Stored items:
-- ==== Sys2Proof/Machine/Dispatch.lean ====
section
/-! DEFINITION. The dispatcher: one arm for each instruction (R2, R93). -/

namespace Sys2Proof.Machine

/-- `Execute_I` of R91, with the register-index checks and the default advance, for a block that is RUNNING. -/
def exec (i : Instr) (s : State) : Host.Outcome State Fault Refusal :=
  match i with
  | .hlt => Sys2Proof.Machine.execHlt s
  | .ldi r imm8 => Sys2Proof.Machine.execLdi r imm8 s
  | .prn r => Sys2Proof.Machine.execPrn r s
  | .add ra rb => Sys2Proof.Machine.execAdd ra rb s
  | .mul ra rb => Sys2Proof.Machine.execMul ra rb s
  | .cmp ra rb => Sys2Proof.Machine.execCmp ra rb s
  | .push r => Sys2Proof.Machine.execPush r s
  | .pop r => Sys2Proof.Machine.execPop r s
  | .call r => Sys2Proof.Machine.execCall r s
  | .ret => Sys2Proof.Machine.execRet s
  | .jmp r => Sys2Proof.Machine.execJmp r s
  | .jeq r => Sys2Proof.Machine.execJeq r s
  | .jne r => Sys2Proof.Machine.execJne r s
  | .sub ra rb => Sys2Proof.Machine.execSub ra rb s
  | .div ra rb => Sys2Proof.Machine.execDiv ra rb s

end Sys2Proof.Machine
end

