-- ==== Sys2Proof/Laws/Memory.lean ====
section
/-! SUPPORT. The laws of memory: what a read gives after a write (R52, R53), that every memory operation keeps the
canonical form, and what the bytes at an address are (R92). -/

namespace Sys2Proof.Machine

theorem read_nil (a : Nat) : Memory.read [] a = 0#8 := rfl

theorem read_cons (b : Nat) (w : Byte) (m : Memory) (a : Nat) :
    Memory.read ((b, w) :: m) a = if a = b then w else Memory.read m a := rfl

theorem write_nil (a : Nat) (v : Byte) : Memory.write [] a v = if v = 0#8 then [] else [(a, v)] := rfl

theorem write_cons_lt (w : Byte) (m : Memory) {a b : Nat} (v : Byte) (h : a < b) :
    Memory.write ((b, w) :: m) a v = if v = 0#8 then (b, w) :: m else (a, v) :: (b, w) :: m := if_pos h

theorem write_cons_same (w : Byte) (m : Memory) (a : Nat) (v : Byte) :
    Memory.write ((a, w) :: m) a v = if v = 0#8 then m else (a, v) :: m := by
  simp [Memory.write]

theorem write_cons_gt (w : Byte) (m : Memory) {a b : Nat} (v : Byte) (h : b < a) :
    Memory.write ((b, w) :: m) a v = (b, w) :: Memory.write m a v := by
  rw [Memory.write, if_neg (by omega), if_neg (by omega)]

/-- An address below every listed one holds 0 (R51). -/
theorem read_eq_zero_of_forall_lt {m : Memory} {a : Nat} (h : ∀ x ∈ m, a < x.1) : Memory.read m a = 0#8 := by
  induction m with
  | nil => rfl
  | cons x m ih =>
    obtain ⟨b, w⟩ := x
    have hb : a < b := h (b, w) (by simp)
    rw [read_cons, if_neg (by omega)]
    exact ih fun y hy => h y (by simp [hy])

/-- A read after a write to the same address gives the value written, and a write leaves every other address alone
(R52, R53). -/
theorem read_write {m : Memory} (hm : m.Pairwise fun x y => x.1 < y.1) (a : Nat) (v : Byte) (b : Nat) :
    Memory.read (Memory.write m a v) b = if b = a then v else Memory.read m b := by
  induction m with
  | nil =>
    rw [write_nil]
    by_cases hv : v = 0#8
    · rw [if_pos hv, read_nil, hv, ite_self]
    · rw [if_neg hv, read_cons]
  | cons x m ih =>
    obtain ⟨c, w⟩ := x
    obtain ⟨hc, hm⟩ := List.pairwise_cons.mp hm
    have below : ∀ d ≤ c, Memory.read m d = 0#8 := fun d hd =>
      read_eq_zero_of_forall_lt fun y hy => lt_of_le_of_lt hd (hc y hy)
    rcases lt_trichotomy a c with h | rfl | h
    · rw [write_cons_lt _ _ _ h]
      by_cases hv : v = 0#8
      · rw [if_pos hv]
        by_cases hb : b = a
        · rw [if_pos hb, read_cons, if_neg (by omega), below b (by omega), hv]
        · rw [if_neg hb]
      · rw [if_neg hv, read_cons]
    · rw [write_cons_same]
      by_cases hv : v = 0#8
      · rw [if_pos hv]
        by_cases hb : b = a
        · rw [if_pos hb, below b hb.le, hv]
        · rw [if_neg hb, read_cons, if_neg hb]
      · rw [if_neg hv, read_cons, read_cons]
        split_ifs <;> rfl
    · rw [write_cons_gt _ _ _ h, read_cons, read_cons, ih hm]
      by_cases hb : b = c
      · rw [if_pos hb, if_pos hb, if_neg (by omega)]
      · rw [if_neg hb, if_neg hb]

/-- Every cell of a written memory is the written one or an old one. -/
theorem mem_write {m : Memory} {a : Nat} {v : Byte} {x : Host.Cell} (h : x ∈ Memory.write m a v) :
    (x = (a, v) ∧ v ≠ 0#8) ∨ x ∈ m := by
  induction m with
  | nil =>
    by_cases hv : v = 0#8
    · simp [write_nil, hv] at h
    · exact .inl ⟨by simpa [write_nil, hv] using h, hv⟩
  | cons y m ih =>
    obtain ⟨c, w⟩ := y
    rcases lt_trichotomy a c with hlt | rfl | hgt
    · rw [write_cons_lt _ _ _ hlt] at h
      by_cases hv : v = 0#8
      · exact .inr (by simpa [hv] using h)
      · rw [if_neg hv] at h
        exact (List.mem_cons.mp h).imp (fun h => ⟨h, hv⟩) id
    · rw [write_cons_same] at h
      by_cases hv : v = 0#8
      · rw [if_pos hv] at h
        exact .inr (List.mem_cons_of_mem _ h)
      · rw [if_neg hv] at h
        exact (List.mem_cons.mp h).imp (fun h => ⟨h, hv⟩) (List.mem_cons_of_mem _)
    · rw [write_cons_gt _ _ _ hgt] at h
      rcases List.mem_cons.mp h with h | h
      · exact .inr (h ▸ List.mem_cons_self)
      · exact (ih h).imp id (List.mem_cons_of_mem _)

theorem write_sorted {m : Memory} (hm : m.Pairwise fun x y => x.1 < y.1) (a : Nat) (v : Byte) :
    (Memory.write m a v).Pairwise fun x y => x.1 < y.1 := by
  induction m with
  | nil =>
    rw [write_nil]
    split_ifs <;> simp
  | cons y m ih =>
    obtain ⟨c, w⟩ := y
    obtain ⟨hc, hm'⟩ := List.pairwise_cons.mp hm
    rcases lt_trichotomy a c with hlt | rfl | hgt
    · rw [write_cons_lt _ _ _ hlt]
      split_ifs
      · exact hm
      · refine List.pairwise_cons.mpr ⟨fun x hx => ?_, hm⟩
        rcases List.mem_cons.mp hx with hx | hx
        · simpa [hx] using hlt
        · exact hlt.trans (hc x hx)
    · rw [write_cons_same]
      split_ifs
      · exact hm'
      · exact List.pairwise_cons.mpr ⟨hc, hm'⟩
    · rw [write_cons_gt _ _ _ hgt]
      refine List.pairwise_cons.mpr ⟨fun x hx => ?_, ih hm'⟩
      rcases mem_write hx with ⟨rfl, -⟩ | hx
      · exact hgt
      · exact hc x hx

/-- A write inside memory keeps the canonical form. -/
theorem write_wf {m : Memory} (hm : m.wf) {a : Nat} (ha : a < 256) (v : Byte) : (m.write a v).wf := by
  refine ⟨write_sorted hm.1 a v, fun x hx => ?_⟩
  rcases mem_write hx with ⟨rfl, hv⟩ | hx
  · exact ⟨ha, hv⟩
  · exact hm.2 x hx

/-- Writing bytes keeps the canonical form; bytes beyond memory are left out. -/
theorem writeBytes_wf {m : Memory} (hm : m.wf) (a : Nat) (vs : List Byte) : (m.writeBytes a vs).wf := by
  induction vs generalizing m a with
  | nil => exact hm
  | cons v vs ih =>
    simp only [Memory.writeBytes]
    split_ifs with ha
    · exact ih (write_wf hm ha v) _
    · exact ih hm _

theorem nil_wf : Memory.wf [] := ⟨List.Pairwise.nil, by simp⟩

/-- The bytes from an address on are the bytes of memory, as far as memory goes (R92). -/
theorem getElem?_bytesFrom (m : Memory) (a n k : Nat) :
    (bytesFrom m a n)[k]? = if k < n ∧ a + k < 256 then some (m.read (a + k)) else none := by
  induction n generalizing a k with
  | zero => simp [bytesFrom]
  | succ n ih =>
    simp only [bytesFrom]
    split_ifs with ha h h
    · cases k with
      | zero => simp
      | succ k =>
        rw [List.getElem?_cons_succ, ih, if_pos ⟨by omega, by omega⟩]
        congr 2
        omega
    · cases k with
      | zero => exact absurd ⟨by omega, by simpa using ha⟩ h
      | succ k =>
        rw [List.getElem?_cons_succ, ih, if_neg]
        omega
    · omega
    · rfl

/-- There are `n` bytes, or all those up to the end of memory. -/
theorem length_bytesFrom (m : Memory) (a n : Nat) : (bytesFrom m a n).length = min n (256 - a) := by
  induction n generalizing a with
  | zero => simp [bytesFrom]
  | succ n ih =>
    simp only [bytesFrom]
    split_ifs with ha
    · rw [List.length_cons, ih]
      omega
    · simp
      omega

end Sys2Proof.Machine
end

- **Work to complete**: From the records above, extract exactly and only the lines that begin at the line with "Sys2Proof.Machine.execJne r s" and stop after the line with "theorem read_nil (a".

- **Response to the task**:
  | .jne r => Sys2Proof.Machine.execJne r s
  | .sub ra rb => Sys2Proof.Machine.execSub ra rb s
  | .div ra rb => Sys2Proof.Machine.execDiv ra rb s

end Sys2Proof.Machine
end

-- ==== Sys2Proof/Laws/Memory.lean ====
section
/-! SUPPORT. The laws of memory: what a read gives after a write (R52, R53), that every memory operation keeps the
canonical form, and what the bytes at an address are (R92). -/

namespace Sys2Proof.Machine

theorem read_nil (a : Nat) : Memory.read [] a = 0#8 := rfl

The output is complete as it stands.